In the data below, the answer is the run of lines from the line containing "(d'.eng n).retriesOf (u.segKey" through the line containing "mismatch).eng n).tickQ, y.tick = x.tick →", both included; print it exactly and nothing else.

→ **Extracted records**:
━━━━

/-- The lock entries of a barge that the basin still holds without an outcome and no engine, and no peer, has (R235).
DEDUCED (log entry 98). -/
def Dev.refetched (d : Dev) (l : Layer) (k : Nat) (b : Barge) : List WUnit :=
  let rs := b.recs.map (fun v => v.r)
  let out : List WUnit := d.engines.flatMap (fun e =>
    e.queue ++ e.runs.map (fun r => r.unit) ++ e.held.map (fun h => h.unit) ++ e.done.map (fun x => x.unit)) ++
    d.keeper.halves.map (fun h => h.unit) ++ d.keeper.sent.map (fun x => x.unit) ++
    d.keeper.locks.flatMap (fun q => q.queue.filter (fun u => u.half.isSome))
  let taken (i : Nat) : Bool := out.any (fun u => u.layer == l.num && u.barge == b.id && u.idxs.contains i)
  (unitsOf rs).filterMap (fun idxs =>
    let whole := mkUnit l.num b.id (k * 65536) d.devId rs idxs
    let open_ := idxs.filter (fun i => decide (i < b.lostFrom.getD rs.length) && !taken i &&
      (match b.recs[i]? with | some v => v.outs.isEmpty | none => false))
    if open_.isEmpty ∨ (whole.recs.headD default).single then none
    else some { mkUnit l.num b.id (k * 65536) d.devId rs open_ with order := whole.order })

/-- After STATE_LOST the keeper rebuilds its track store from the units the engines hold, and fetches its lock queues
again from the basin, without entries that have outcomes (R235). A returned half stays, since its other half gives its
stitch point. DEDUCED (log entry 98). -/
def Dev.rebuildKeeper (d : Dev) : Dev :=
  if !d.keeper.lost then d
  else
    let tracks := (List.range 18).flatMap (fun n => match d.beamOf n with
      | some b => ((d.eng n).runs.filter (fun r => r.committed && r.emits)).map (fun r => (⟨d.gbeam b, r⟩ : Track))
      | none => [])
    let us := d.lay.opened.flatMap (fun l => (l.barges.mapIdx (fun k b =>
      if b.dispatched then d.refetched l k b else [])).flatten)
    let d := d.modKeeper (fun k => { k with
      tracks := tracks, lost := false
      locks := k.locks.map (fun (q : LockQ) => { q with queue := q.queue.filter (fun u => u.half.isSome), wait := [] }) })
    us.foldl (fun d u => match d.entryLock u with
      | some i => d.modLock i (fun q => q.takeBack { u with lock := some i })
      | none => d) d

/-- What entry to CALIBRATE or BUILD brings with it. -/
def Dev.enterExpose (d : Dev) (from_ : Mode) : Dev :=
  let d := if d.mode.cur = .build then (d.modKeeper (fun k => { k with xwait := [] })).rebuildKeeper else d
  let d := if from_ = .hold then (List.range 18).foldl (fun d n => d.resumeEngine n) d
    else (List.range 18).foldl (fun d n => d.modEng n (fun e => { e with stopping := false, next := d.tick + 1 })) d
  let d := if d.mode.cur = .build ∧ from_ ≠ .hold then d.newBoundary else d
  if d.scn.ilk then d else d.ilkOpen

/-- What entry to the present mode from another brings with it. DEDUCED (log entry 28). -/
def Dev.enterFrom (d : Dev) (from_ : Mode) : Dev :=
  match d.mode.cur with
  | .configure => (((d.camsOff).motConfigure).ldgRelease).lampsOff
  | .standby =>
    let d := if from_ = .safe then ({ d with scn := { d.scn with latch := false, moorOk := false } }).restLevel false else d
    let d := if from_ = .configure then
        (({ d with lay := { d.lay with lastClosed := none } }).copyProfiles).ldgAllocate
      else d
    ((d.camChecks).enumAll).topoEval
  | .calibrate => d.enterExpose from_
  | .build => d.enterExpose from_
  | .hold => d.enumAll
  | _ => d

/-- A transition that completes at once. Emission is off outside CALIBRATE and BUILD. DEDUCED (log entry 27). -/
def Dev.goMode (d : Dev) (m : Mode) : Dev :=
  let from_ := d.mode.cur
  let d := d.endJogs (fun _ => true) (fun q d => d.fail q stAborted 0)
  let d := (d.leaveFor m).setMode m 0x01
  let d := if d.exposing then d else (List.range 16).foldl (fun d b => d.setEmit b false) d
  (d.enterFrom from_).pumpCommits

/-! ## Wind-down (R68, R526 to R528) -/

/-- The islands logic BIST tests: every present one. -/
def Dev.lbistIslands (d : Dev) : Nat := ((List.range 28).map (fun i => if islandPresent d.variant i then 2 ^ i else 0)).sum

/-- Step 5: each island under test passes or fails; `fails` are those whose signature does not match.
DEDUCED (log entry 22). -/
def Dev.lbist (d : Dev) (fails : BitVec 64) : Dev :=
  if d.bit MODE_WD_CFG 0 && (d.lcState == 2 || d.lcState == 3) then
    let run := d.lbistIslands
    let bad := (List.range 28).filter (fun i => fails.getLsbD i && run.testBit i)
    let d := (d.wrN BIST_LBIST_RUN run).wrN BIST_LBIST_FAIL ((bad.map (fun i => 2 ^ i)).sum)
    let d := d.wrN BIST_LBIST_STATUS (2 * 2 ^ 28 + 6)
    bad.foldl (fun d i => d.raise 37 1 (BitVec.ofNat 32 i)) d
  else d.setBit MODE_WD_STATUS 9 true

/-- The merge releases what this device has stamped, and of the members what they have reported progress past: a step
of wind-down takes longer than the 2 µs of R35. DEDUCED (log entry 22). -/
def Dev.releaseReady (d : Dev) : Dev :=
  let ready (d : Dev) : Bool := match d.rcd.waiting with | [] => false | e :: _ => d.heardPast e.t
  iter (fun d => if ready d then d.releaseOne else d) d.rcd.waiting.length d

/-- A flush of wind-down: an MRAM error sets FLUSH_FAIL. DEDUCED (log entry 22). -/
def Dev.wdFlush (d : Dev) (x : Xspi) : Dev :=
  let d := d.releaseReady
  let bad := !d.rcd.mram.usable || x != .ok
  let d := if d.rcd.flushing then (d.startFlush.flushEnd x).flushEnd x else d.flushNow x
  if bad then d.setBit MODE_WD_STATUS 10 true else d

━━━━

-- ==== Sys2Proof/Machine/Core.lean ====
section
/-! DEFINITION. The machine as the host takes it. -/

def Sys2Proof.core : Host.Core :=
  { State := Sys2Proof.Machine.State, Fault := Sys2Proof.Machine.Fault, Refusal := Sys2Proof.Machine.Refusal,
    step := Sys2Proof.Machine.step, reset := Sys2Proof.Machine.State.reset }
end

━━━━

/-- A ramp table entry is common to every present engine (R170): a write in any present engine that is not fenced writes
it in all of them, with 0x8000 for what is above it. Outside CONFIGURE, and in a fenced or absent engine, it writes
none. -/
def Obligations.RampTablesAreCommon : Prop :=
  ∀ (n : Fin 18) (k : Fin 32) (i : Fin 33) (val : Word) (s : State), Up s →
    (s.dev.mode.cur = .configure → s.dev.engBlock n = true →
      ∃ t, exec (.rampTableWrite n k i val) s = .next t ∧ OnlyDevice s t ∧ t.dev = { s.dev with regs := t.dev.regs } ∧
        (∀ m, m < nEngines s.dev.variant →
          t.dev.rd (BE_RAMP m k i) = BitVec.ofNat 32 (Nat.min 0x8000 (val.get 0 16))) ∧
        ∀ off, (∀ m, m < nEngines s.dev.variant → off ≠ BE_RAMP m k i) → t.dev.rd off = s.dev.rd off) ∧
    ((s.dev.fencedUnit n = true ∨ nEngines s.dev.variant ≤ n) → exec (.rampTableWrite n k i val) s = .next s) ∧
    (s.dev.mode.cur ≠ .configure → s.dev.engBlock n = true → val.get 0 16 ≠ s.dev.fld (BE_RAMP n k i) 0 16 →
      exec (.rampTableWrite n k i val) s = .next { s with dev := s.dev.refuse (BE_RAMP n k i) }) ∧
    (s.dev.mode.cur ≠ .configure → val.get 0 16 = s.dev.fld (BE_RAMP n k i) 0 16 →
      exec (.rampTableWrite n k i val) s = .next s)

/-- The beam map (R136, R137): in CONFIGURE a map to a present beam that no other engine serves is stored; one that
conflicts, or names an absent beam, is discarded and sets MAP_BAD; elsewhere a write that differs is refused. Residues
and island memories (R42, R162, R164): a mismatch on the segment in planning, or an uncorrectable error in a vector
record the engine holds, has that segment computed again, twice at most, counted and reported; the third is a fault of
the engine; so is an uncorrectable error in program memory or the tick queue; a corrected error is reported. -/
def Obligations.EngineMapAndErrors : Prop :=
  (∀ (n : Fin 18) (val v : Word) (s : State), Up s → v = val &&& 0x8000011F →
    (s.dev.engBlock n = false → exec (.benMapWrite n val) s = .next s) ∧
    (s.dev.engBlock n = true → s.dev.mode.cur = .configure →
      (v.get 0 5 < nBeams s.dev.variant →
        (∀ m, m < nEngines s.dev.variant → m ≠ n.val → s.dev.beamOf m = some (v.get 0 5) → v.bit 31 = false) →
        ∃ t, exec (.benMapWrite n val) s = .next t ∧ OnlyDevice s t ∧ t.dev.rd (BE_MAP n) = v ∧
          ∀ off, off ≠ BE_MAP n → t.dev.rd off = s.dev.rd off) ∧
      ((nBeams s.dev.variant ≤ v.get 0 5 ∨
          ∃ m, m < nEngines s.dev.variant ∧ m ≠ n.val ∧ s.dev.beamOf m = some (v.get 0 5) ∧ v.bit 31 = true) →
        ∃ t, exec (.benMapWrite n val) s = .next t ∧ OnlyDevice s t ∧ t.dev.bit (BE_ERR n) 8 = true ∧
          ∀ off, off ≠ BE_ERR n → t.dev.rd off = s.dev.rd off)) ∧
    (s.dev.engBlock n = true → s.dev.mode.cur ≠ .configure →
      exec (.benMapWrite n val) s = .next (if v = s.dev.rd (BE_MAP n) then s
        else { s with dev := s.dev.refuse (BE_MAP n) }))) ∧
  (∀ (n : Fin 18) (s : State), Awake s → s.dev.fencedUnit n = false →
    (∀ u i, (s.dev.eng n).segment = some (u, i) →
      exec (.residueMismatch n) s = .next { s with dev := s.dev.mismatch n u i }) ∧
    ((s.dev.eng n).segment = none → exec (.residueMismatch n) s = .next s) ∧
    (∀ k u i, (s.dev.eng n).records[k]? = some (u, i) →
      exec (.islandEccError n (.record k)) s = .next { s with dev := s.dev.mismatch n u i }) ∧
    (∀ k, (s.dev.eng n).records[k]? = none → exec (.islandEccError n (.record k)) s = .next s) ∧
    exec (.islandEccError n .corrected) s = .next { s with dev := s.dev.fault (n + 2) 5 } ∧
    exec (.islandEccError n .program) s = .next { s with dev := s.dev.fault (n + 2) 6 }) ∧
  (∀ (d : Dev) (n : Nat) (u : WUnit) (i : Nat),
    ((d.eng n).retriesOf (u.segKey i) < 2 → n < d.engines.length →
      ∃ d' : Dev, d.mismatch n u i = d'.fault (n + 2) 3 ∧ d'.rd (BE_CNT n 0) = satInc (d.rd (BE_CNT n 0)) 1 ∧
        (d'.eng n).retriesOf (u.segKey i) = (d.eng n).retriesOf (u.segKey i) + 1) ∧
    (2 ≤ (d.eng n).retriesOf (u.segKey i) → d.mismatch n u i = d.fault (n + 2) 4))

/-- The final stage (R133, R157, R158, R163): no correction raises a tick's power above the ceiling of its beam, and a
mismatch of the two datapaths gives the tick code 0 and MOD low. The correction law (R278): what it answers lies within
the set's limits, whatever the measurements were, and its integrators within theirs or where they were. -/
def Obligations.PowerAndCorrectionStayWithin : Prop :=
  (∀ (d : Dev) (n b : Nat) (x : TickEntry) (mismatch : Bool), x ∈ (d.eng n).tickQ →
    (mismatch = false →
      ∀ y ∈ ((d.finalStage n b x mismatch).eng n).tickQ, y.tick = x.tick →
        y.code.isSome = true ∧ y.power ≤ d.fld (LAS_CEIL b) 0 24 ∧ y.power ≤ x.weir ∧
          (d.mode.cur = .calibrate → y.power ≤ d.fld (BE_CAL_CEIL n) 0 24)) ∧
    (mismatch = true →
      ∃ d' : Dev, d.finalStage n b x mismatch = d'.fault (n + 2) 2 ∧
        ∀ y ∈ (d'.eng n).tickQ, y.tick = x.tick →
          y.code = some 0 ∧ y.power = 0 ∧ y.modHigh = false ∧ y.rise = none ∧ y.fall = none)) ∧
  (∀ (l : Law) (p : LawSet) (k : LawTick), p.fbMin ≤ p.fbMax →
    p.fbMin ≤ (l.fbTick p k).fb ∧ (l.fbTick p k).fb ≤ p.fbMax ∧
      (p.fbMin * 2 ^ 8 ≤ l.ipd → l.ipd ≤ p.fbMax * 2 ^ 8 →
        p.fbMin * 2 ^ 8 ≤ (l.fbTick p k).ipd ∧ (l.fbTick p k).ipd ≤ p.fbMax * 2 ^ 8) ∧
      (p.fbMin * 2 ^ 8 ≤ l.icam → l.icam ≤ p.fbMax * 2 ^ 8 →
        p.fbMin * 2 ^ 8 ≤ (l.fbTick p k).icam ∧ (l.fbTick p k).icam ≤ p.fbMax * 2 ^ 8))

━━━━

→ **Result for this exercise**:
        (d'.eng n).retriesOf (u.segKey i) = (d.eng n).retriesOf (u.segKey i) + 1) ∧
    (2 ≤ (d.eng n).retriesOf (u.segKey i) → d.mismatch n u i = d.fault (n + 2) 4))

/-- The final stage (R133, R157, R158, R163): no correction raises a tick's power above the ceiling of its beam, and a
mismatch of the two datapaths gives the tick code 0 and MOD low. The correction law (R278): what it answers lies within
the set's limits, whatever the measurements were, and its integrators within theirs or where they were. -/
def Obligations.PowerAndCorrectionStayWithin : Prop :=
  (∀ (d : Dev) (n b : Nat) (x : TickEntry) (mismatch : Bool), x ∈ (d.eng n).tickQ →
    (mismatch = false →
      ∀ y ∈ ((d.finalStage n b x mismatch).eng n).tickQ, y.tick = x.tick →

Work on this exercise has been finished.